About this task: Whenever the string "that" appears in a line below, please copy the line out.

BEGIN Data for this task

-- ==== Sys2Proof/Machine/RegTable.lean ====
section
/-! DEFINITION. The register tables as data: for every field its access code (R6), what locks it and whether a
write waits for a boundary (R9), and the values it takes in (clamped or ignored). A field marked `own` is
written by a step of its own row of the table of commands, or under a rule of its own, never by the plain
write. Statistics counters are not listed: they are read only. -/

namespace Sys2Proof.Machine

/-- Access codes of R6; `own`: RW, and the write is a step of its own. -/
inductive Acc | ro | rw | w1c | wo | own
deriving DecidableEq, Repr

/-- What a write of a value outside the stated range does. -/
inductive Norm
  | any
  /-- the value is clamped into the range -/
  | clamp (lo hi : Nat)
  /-- a value outside the range is ignored -/
  | only (lo hi : Nat)
deriving DecidableEq, Repr

/-- One field of a register table, with its array dimensions. -/
structure Row where
  fld   : Nat → Nat → Fld
  base  : Nat
  s1    : Nat
  n1    : Nat
  s2    : Nat
  n2    : Nat
  acc   : Acc
  /-- the field that locks this one while it is not 0 -/
  lock  : Nat → Nat → Option Fld
  norm  : Norm
  /-- a write takes effect at a boundary that some step crosses -/
  defer : Bool

def glbRows : List Row := [
  ⟨fun _ _ => Reg.GLB_ID_part, 0x0, 0x1, 1, 0x1, 1, .ro, fun _ _ => none, .any, false⟩,
  ⟨fun _ _ => Reg.GLB_ID_rev, 0x0, 0x1, 1, 0x1, 1, .ro, fun _ _ => none, .any, false⟩,
  ⟨fun _ _ => Reg.GLB_CLAIM_CMD_resource, 0x10, 0x1, 1, 0x1, 1, .rw, fun _ _ => none, .any, false⟩,
  ⟨fun _ _ => Reg.GLB_CLAIM_CMD_owner, 0x10, 0x1, 1, 0x1, 1, .rw, fun _ _ => none, .any, false⟩,
  ⟨fun _ _ => Reg.GLB_CLAIM_CMD_op, 0x10, 0x1, 1, 0x1, 1, .wo, fun _ _ => none, .any, false⟩,
  ⟨fun _ _ => Reg.GLB_CLAIM_CMD_result, 0x10, 0x1, 1, 0x1, 1, .ro, fun _ _ => none, .any, false⟩,
  ⟨fun _ _ => Reg.GLB_CLAIM_CMD_holder_fw, 0x10, 0x1, 1, 0x1, 1, .ro, fun _ _ => none, .any, false⟩,
  ⟨fun _ _ => Reg.GLB_CLAIM_CMD_holder, 0x10, 0x1, 1, 0x1, 1, .ro, fun _ _ => none, .any, false⟩,
  ⟨fun _ _ => Reg.GLB_CLAIM_ERR_resource, 0x14, 0x1, 1, 0x1, 1, .ro, fun _ _ => none, .any, false⟩,
  ⟨fun _ _ => Reg.GLB_CLAIM_ERR_req_feature, 0x14, 0x1, 1, 0x1, 1, .ro, fun _ _ => none, .any, false⟩,
  ⟨fun _ _ => Reg.GLB_CLAIM_ERR_holder, 0x14, 0x1, 1, 0x1, 1, .ro, fun _ _ => none, .any, false⟩,
  ⟨fun _ _ => Reg.GLB_CLAIM_ERR_holder_fw, 0x14, 0x1, 1, 0x1, 1, .ro, fun _ _ => none, .any, false⟩,
  ⟨fun _ _ => Reg.GLB_CLAIM_ERR_code, 0x14, 0x1, 1, 0x1, 1, .ro, fun _ _ => none, .any, false⟩,
  ⟨fun _ _ => Reg.GLB_CLAIM_ERR_logged, 0x14, 0x1, 1, 0x1, 1, .w1c, fun _ _ => none, .any, false⟩]

def pwrRows0 : List Row := [
  ⟨fun _ _ => Reg.PWR_STATUS_state, 0x10000, 0x1, 1, 0x1, 1, .ro, fun _ _ => none, .any, false⟩,
  ⟨fun _ _ => Reg.PWR_STATUS_warn, 0x10000, 0x1, 1, 0x1, 1, .ro, fun _ _ => none, .any, false⟩,
  ⟨fun _ _ => Reg.PWR_STATUS_strap_fault, 0x10000, 0x1, 1, 0x1, 1, .ro, fun _ _ => none, .any, false⟩,
  ⟨fun _ _ => Reg.PWR_STATUS_temp_warn, 0x10000, 0x1, 1, 0x1, 1, .ro, fun _ _ => none, .any, false⟩,
  ⟨fun _ _ => Reg.PWR_STATUS_d2d_ok, 0x10000, 0x1, 1, 0x1, 1, .ro, fun _ _ => none, .any, false⟩,
  ⟨fun _ _ => Reg.PWR_RST_CAUSE_cause, 0x10004, 0x1, 1, 0x1, 1, .w1c, fun _ _ => none, .any, false⟩,
  ⟨fun _ _ => Reg.PWR_STRAP_straps, 0x10008, 0x1, 1, 0x1, 1, .ro, fun _ _ => none, .any, false⟩,
  ⟨fun _ _ => Reg.PWR_VMON_CFG_warn_mv, 0x1000c, 0x1, 1, 0x1, 1, .own, fun _ _ => none, .any, false⟩,
  ⟨fun _ _ => Reg.PWR_VMON_CFG_rst_mv, 0x1000c, 0x1, 1, 0x1, 1, .own, fun _ _ => none, .any, false⟩,
  ⟨fun _ _ => Reg.PWR_VMON_CFG_hyst_mv, 0x1000c, 0x1, 1, 0x1, 1, .own, fun _ _ => none, .any, false⟩,
  ⟨fun _ _ => Reg.PWR_TEMP_temp_rf, 0x10010, 0x1, 1, 0x1, 1, .ro, fun _ _ => none, .any, false⟩,
  ⟨fun _ _ => Reg.PWR_TEMP_temp_dig, 0x10010, 0x1, 1, 0x1, 1, .ro, fun _ _ => none, .any, false⟩,
  ⟨fun _ _ => Reg.PWR_TEMP_CFG_warn_c, 0x10014, 0x1, 1, 0x1, 1, .own, fun _ _ => none, .any, false⟩,
  ⟨fun _ _ => Reg.PWR_TEMP_CFG_trip_c, 0x10014, 0x1, 1, 0x1, 1, .own, fun _ _ => none, .any, false⟩,
  ⟨fun _ _ => Reg.PWR_STATE_REQ_target, 0x10018, 0x1, 1, 0x1, 1, .wo, fun _ _ => none, .any, false⟩,
  ⟨fun _ _ => Reg.PWR_STATE_REQ_result, 0x10018, 0x1, 1, 0x1, 1, .ro, fun _ _ => none, .any, false⟩,
  ⟨fun _ _ => Reg.PWR_STATE_REQ_busy, 0x10018, 0x1, 1, 0x1, 1, .ro, fun _ _ => none, .any, false⟩,
  ⟨fun _ _ => Reg.PWR_WAKE_CFG_wake_eth, 0x1001c, 0x1, 1, 0x1, 1, .rw, fun _ _ => none, .any, true⟩,
  ⟨fun _ _ => Reg.PWR_WAKE_CFG_wake_host, 0x1001c, 0x1, 1, 0x1, 1, .rw, fun _ _ => none, .any, true⟩,
  ⟨fun _ _ => Reg.PWR_WAKE_CFG_wake_tci, 0x1001c, 0x1, 1, 0x1, 1, .rw, fun _ _ => none, .any, true⟩,
  ⟨fun _ _ => Reg.PWR_WAKE_CFG_wake_src, 0x1001c, 0x1, 1, 0x1, 1, .w1c, fun _ _ => none, .any, false⟩,
  ⟨fun _ _ => Reg.PWR_RST_CMD_core, 0x10020, 0x1, 1, 0x1, 1, .wo, fun _ _ => none, .any, false⟩,
  ⟨fun _ _ => Reg.PWR_RST_CMD_chip, 0x10020, 0x1, 1, 0x1, 1, .wo, fun _ _ => none, .any, false⟩,
  ⟨fun _ _ => Reg.PWR_RST_CMD_key, 0x10020, 0x1, 1, 0x1, 1, .wo, fun _ _ => none, .any, false⟩,
  ⟨fun _ _ => Reg.PWR_DOM_core_pwr, 0x10024, 0x1, 1, 0x1, 1, .own, fun _ _ => none, .any, false⟩,
  ⟨fun _ _ => Reg.PWR_DOM_core_down, 0x10024, 0x1, 1, 0x1, 1, .ro, fun _ _ => none, .any, false⟩,
  ⟨fun i _ => Reg.PWR_WDT_CFG_en i, 0x10040, 0x8, 4, 0x1, 1, .own, fun _ _ => none, .any, false⟩,
  ⟨fun i _ => Reg.PWR_WDT_CFG_action i, 0x10040, 0x8, 4, 0x1, 1, .own, fun _ _ => none, .any, false⟩,
  ⟨fun i _ => Reg.PWR_WDT_CFG_timeout_ms i, 0x10040, 0x8, 4, 0x1, 1, .own, fun _ _ => none, .any, false⟩,
  ⟨fun i _ => Reg.PWR_WDT_KICK_kick i, 0x10044, 0x8, 4, 0x1, 1, .wo, fun _ _ => none, .any, false⟩,
  ⟨fun _ _ => Reg.PWR_FC_CFG_auto_retire, 0x10080, 0x1, 1, 0x1, 1, .rw, fun _ _ => none, .any, false⟩,
  ⟨fun _ _ => Reg.PWR_FC_CFG_interf_epochs, 0x10080, 0x1, 1, 0x1, 1, .rw, fun _ _ => none, .any, true⟩,
  ⟨fun _ _ => Reg.PWR_FC_CFG_ovl_epochs, 0x10080, 0x1, 1, 0x1, 1, .rw, fun _ _ => none, .any, true⟩,
  ⟨fun _ _ => Reg.PWR_FC_CFG_retrain_epochs, 0x10080, 0x1, 1, 0x1, 1, .rw, fun _ _ => none, .any, true⟩,
  ⟨fun _ _ => Reg.PWR_FC_CFG_par_addr_limit, 0x10080, 0x1, 1, 0x1, 1, .rw, fun _ _ => none, .any, true⟩,
  ⟨fun _ _ => Reg.PWR_FC_CFG_par_addr_epochs, 0x10080, 0x1, 1, 0x1, 1, .rw, fun _ _ => none, .any, true⟩,
  ⟨fun _ _ => Reg.PWR_FC_CFG2_ovl_thr, 0x10084, 0x1, 1, 0x1, 1, .rw, fun _ _ => none, .any, true⟩,
  ⟨fun _ _ => Reg.PWR_FC_CFG2_leak_slots, 0x10084, 0x1, 1, 0x1, 1, .rw, fun _ _ => none, .any, true⟩,
  ⟨fun _ _ => Reg.PWR_PERM_SEL_entry, 0x10088, 0x1, 1, 0x1, 1, .rw, fun _ _ => none, .any, false⟩,
  ⟨fun _ _ => Reg.PWR_PERM_SEL_clear, 0x10088, 0x1, 1, 0x1, 1, .wo, fun _ _ => none, .any, false⟩]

END Data for this task

The completed task:
  /-- the field that locks this one while it is not 0 -/
  /-- a write takes effect at a boundary that some step crosses -/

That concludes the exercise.